Dataset entries: Begin

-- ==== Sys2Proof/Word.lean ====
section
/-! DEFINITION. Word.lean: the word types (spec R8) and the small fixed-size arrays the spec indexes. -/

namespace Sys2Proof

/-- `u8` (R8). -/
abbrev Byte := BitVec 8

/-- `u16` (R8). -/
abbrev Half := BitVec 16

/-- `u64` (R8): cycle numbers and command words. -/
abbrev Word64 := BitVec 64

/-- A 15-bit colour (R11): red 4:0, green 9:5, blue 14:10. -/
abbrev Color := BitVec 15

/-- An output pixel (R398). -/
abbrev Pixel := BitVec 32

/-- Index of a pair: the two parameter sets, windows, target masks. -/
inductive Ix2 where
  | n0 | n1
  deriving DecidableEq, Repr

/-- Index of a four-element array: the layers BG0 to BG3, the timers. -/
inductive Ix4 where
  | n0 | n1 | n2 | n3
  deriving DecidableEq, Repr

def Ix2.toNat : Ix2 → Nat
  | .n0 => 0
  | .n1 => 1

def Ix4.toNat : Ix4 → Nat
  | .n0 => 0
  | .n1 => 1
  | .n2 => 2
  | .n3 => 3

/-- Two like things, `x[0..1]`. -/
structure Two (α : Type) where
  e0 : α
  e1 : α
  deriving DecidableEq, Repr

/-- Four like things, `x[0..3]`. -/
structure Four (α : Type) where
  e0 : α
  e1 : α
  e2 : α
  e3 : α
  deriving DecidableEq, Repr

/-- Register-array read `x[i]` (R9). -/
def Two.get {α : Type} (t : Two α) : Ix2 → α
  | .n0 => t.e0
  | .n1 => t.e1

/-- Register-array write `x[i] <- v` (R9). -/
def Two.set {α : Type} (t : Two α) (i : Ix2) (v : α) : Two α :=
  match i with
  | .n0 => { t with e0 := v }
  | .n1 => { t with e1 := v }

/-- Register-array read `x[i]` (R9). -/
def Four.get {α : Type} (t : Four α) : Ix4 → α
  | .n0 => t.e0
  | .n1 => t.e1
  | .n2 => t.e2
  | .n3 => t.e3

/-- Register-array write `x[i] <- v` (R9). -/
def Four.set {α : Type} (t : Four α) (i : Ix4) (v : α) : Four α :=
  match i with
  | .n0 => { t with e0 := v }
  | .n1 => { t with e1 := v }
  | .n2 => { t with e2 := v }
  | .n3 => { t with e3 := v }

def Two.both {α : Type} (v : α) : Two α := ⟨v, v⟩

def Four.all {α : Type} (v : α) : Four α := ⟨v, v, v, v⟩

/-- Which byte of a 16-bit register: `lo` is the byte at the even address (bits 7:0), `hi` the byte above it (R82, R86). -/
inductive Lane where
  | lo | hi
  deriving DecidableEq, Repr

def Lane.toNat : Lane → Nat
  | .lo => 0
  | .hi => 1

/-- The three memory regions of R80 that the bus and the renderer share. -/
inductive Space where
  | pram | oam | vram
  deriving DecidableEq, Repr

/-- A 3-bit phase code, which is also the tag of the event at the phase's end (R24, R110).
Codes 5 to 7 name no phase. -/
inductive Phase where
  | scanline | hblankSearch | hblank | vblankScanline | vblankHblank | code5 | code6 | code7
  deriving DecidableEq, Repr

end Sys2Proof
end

Dataset entries: End

* _Problem description_
Please state the number of lines in the data above that hold the word "lean", without any other text.

* _Response to the exercise_
2